EXTRACTED INFORMATION:
- - -

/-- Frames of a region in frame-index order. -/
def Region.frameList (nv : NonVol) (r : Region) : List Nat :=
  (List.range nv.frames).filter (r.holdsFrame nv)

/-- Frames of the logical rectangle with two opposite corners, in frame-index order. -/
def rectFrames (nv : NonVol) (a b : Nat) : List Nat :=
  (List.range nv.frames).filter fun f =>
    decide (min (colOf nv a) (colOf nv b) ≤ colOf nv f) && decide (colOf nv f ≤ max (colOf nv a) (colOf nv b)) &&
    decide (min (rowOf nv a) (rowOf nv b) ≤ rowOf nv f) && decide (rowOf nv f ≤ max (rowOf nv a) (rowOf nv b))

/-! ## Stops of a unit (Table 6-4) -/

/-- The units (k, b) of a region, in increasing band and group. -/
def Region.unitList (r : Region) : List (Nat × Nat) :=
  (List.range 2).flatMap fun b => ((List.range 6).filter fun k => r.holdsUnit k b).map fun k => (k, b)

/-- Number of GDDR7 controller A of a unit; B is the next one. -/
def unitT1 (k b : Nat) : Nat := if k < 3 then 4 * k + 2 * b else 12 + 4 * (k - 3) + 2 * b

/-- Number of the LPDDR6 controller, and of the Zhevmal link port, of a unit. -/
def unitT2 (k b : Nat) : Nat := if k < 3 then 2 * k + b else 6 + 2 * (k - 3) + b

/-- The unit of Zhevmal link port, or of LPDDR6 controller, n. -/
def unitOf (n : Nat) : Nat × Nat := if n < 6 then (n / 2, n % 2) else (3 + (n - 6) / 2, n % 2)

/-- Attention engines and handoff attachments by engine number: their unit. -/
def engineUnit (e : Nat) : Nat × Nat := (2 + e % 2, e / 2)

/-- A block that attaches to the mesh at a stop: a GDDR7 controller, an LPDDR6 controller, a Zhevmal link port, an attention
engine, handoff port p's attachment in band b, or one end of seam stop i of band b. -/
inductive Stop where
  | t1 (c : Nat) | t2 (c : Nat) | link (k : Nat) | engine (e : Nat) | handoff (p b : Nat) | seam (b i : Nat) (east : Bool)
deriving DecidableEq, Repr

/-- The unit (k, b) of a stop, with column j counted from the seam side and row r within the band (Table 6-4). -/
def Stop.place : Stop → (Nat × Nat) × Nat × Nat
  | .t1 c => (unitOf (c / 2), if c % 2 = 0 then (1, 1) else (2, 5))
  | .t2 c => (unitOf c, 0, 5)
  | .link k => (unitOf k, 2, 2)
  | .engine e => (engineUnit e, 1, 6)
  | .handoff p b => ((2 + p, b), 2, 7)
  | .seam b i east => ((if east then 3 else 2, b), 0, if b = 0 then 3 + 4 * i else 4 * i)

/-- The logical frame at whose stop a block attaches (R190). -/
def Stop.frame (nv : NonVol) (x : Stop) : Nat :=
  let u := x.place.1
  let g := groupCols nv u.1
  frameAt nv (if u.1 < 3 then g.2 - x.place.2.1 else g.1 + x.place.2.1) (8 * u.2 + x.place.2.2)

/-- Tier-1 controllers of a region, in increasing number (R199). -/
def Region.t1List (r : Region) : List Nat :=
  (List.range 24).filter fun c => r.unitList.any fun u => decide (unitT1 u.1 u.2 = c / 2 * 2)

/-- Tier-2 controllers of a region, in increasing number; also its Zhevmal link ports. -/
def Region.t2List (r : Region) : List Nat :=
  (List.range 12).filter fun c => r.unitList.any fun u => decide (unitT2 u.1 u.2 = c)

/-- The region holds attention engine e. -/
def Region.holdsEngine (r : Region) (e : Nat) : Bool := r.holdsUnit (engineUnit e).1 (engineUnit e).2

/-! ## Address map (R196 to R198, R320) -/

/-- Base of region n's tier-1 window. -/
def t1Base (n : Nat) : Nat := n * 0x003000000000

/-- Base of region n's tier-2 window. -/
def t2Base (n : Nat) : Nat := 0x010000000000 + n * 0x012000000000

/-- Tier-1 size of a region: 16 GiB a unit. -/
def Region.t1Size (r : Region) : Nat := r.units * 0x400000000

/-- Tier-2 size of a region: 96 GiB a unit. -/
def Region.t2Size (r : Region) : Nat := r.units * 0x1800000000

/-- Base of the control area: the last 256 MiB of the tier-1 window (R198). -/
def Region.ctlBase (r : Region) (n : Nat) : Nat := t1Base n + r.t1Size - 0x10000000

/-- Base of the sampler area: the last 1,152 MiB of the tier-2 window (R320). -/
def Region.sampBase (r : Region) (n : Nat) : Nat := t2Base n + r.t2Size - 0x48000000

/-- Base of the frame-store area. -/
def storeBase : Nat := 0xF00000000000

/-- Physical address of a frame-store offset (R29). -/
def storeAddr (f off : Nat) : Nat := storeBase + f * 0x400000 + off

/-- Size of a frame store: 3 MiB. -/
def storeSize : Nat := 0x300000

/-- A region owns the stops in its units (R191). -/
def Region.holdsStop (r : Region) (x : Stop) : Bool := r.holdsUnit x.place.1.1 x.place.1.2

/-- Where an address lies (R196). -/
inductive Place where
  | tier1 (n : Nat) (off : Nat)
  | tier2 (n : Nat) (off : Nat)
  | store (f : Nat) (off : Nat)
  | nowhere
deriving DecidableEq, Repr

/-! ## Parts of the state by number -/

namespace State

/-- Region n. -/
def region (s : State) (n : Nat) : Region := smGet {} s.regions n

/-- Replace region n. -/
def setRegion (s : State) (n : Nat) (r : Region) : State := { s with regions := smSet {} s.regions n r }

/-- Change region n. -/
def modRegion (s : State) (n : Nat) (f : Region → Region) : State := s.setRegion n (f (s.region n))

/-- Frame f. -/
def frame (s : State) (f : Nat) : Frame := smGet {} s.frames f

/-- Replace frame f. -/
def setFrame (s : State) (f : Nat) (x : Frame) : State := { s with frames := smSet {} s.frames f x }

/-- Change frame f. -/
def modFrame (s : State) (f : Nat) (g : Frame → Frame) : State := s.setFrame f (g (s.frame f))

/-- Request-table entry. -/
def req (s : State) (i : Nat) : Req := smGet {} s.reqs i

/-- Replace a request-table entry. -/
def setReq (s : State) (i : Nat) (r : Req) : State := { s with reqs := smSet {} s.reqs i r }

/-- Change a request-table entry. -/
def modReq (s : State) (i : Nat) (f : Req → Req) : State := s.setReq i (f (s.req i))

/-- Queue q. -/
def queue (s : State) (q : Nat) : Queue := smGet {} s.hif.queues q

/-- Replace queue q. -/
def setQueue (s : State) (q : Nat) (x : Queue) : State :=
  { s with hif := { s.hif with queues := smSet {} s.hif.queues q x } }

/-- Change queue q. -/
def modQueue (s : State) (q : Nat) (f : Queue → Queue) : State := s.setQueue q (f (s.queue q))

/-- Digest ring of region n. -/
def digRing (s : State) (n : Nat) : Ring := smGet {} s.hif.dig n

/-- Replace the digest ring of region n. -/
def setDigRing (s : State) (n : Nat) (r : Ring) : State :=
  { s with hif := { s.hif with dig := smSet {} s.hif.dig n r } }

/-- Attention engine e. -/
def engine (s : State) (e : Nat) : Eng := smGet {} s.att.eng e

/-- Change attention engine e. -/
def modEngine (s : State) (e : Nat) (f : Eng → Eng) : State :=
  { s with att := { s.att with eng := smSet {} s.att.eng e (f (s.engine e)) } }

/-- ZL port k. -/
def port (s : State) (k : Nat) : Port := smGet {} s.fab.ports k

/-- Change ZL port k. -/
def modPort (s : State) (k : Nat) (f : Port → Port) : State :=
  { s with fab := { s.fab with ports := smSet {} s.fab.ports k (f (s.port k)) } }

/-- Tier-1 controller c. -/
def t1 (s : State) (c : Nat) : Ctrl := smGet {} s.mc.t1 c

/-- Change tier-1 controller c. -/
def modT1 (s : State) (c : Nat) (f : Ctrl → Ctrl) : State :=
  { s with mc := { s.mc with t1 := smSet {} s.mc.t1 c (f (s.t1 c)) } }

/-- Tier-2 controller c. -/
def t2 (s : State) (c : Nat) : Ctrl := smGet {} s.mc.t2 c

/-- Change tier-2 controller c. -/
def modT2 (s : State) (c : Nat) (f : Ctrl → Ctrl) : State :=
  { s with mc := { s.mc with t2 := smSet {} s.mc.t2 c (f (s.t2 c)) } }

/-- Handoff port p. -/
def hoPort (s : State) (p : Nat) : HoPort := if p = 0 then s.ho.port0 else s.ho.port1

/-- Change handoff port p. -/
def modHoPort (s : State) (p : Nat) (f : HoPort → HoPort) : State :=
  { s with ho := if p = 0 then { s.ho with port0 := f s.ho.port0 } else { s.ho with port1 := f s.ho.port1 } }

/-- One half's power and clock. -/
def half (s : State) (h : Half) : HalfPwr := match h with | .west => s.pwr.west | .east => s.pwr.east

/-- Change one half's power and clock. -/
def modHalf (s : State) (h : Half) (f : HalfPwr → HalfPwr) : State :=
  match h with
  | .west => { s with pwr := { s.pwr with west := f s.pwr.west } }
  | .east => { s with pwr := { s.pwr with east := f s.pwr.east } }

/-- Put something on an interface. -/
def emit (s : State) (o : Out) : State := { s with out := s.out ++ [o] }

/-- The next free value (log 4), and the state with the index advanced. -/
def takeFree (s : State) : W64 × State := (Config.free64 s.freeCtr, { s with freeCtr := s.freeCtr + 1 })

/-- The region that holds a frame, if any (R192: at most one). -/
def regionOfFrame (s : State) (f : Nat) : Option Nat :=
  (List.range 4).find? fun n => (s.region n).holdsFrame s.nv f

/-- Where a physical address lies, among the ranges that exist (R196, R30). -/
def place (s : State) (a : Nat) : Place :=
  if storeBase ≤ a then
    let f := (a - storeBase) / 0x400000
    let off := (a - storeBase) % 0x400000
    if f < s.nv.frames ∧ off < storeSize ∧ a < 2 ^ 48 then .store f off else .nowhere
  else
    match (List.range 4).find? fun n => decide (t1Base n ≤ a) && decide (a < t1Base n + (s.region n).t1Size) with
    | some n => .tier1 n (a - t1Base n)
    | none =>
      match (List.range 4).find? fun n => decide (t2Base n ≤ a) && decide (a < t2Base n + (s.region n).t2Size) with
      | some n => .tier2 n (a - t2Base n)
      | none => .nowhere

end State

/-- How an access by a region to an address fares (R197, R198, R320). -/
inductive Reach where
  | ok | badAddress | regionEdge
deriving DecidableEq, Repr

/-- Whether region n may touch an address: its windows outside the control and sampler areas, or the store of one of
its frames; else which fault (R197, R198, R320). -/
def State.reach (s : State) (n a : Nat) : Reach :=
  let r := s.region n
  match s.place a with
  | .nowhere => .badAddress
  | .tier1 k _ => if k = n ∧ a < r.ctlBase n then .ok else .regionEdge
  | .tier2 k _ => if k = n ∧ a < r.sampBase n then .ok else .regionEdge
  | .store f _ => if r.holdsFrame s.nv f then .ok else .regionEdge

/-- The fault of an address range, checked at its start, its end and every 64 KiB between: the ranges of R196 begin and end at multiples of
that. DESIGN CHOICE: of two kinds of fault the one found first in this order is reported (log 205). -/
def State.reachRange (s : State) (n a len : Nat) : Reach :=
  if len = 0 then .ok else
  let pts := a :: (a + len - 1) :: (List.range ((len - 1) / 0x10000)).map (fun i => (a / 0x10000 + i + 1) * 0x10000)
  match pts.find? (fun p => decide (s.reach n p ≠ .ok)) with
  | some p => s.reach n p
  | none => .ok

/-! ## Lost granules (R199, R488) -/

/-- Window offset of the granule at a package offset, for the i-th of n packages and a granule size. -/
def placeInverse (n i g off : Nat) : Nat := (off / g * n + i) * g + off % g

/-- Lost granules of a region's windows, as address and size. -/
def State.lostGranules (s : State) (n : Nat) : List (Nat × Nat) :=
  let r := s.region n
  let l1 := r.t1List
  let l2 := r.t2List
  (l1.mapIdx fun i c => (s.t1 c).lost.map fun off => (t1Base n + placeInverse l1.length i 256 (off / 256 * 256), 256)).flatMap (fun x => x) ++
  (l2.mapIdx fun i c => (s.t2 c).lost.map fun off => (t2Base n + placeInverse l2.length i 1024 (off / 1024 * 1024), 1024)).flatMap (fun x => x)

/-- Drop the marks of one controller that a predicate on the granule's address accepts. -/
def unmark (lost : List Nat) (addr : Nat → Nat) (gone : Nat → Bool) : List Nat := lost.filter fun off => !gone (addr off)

- - -

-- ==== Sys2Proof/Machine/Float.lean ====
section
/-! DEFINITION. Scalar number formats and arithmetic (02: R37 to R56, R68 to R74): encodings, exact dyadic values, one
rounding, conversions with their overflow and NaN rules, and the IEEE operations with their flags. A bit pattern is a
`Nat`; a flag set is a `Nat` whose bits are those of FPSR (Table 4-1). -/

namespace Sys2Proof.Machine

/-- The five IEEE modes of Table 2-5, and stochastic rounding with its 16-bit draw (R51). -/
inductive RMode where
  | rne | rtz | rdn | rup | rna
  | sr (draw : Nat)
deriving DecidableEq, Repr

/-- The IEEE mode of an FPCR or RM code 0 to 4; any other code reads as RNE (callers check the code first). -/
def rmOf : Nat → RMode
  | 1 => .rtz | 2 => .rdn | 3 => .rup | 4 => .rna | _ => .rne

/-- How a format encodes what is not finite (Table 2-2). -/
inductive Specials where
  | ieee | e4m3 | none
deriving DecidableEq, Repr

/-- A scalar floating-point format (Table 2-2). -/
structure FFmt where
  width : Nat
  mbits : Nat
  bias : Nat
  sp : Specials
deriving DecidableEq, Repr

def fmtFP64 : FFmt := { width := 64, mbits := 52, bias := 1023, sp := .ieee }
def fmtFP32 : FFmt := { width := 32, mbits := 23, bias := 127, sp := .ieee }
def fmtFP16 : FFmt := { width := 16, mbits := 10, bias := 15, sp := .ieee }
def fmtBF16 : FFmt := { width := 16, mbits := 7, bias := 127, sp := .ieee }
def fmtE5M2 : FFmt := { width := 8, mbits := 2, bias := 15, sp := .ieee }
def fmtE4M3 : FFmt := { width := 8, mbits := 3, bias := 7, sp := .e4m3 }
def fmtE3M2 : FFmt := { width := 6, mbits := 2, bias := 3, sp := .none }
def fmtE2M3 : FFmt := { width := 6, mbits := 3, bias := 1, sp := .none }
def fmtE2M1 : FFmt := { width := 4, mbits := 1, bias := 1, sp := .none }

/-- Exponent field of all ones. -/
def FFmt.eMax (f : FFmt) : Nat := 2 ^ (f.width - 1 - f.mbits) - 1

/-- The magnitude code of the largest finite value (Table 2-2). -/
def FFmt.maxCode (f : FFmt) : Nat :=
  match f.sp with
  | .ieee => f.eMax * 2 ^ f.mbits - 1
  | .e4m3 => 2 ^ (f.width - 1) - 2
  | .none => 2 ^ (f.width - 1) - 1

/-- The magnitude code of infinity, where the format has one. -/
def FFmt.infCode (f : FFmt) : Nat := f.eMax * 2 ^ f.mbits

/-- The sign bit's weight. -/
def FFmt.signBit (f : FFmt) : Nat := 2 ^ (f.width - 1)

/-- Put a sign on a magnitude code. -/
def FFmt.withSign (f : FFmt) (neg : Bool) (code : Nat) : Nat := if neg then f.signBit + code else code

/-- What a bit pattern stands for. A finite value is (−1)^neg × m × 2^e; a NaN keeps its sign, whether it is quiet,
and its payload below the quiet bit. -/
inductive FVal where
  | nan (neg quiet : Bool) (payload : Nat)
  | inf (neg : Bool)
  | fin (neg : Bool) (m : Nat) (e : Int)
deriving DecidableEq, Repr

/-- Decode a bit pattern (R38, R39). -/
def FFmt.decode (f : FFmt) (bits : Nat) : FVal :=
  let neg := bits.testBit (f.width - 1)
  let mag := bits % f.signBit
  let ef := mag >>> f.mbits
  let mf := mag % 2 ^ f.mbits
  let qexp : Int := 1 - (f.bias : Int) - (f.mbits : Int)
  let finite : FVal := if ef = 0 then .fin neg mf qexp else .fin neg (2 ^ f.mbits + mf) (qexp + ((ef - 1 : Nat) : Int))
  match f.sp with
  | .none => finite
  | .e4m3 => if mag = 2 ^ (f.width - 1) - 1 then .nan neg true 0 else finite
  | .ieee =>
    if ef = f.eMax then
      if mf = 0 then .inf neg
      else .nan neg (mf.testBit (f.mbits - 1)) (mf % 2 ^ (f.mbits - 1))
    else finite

- - -

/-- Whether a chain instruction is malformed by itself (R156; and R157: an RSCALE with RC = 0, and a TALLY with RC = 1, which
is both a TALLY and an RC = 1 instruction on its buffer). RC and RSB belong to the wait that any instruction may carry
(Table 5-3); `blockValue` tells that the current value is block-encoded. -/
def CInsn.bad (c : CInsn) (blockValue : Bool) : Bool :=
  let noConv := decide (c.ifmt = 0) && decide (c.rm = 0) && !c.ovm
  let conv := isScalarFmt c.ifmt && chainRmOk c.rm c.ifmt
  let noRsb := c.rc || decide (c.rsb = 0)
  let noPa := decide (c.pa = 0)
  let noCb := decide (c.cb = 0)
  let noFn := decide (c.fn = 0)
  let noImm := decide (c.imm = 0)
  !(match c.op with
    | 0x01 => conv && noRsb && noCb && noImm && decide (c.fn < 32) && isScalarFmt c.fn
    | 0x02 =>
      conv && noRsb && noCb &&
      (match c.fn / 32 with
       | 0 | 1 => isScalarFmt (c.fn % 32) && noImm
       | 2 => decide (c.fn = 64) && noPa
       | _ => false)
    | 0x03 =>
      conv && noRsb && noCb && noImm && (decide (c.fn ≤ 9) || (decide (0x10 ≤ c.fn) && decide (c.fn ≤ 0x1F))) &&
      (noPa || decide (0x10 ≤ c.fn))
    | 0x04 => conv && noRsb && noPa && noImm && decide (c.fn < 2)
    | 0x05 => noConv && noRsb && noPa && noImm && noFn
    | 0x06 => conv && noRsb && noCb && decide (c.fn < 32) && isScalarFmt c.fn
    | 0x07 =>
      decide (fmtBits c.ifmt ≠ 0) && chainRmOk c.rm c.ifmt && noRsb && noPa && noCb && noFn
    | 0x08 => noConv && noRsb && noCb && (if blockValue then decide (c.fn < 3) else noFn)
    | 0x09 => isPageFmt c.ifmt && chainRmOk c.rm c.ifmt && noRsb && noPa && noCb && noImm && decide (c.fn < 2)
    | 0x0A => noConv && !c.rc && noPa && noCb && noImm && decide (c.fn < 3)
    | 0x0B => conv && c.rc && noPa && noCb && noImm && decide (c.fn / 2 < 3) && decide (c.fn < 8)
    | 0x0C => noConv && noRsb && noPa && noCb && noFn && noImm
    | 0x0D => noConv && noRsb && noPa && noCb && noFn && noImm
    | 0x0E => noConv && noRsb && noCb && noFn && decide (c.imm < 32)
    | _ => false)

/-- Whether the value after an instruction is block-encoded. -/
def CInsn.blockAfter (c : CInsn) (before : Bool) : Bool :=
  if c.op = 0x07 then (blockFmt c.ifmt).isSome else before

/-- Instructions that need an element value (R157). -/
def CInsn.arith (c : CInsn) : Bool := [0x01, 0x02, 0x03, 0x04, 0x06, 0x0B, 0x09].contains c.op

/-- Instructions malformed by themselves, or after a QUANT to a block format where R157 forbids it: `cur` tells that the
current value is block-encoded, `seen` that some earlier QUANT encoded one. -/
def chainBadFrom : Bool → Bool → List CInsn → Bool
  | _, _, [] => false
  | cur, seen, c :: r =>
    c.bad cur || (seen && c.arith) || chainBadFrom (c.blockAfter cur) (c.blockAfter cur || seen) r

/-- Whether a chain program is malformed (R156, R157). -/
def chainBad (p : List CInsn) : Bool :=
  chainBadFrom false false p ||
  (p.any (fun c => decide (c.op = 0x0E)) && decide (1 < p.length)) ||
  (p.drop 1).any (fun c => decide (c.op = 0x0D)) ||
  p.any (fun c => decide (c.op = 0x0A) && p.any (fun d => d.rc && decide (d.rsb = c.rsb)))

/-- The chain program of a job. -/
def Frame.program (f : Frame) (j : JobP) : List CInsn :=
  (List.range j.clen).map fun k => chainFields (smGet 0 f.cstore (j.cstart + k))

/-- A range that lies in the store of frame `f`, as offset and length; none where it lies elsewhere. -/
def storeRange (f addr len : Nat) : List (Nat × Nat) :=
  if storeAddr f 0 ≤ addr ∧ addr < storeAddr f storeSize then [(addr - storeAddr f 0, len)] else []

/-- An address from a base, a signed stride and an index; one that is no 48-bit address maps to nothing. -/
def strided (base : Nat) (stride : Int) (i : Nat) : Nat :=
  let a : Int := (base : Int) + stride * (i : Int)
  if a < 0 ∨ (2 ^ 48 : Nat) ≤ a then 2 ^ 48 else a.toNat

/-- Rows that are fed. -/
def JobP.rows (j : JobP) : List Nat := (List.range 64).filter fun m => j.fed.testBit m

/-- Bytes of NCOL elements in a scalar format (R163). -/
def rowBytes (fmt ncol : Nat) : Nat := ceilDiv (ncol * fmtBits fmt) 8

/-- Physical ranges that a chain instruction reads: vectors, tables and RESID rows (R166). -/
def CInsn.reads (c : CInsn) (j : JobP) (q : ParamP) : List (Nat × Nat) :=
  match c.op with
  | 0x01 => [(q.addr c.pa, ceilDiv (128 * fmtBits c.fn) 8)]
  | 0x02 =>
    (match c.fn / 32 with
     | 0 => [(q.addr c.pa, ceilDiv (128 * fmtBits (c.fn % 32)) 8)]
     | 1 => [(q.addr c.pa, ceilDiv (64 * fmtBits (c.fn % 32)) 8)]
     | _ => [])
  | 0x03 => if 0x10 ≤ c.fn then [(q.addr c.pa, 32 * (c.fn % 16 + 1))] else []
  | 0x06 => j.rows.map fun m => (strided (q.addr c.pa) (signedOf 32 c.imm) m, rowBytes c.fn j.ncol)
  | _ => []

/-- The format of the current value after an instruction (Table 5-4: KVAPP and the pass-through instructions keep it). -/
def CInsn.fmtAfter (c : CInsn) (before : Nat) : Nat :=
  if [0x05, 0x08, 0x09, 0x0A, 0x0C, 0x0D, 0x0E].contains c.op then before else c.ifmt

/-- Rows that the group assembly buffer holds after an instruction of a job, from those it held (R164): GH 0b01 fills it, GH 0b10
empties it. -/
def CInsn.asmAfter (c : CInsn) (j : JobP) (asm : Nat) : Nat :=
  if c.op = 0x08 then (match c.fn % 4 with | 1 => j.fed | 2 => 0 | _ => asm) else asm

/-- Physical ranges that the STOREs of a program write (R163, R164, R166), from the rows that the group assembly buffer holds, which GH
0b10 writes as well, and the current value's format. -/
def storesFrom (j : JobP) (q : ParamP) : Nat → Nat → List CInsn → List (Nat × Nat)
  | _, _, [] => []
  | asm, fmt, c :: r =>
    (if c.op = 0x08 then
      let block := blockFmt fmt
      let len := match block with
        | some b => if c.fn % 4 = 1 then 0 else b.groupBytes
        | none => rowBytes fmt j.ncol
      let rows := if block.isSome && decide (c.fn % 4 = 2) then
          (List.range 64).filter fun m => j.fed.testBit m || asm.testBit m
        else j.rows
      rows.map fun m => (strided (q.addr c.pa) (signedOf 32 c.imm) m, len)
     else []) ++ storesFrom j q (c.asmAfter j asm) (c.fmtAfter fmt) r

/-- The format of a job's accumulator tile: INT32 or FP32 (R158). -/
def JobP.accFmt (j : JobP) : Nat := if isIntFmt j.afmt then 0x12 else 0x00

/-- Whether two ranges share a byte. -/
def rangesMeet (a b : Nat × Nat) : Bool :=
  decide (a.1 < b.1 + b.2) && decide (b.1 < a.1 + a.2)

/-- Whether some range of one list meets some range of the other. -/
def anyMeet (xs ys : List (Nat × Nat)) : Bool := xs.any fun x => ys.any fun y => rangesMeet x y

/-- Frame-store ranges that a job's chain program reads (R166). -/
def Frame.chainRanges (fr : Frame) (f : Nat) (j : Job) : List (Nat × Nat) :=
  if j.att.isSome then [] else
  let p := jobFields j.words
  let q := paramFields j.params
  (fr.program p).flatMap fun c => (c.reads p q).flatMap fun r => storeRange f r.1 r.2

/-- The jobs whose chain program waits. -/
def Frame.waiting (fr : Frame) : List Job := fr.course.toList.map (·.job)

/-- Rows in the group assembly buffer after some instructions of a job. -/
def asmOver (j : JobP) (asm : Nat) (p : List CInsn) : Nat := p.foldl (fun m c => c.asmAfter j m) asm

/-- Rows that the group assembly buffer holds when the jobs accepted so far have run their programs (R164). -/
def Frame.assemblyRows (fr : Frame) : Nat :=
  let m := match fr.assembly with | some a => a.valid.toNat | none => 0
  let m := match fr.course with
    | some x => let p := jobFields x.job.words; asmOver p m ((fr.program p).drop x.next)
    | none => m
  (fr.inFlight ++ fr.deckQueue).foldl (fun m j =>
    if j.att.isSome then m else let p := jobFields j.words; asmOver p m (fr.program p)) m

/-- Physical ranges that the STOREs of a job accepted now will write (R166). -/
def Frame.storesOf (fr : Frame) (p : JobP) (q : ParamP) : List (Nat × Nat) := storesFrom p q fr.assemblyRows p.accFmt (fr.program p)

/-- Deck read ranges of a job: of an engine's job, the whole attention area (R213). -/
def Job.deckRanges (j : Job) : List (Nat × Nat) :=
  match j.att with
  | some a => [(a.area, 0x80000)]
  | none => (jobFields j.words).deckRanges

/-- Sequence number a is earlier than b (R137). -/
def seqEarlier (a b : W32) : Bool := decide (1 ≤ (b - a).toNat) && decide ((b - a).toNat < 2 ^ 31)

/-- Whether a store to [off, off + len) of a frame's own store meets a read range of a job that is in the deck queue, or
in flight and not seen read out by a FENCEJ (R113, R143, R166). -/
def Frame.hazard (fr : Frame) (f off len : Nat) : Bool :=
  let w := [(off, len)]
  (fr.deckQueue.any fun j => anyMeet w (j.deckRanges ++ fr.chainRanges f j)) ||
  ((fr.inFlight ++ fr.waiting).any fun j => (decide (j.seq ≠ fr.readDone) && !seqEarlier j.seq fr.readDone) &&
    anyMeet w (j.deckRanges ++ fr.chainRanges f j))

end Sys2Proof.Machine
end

- - -

WORK REQUEST: Find where the line with "(64 * fmtBits (c.fn % 32)) 8)]" sits in the material above, then copy exactly from it through the line with "keep it). -/". Add no other line.

OUTPUT BELOW:
     | 1 => [(q.addr c.pa, ceilDiv (64 * fmtBits (c.fn % 32)) 8)]
     | _ => [])
  | 0x03 => if 0x10 ≤ c.fn then [(q.addr c.pa, 32 * (c.fn % 16 + 1))] else []
  | 0x06 => j.rows.map fun m => (strided (q.addr c.pa) (signedOf 32 c.imm) m, rowBytes c.fn j.ncol)
  | _ => []

/-- The format of the current value after an instruction (Table 5-4: KVAPP and the pass-through instructions keep it). -/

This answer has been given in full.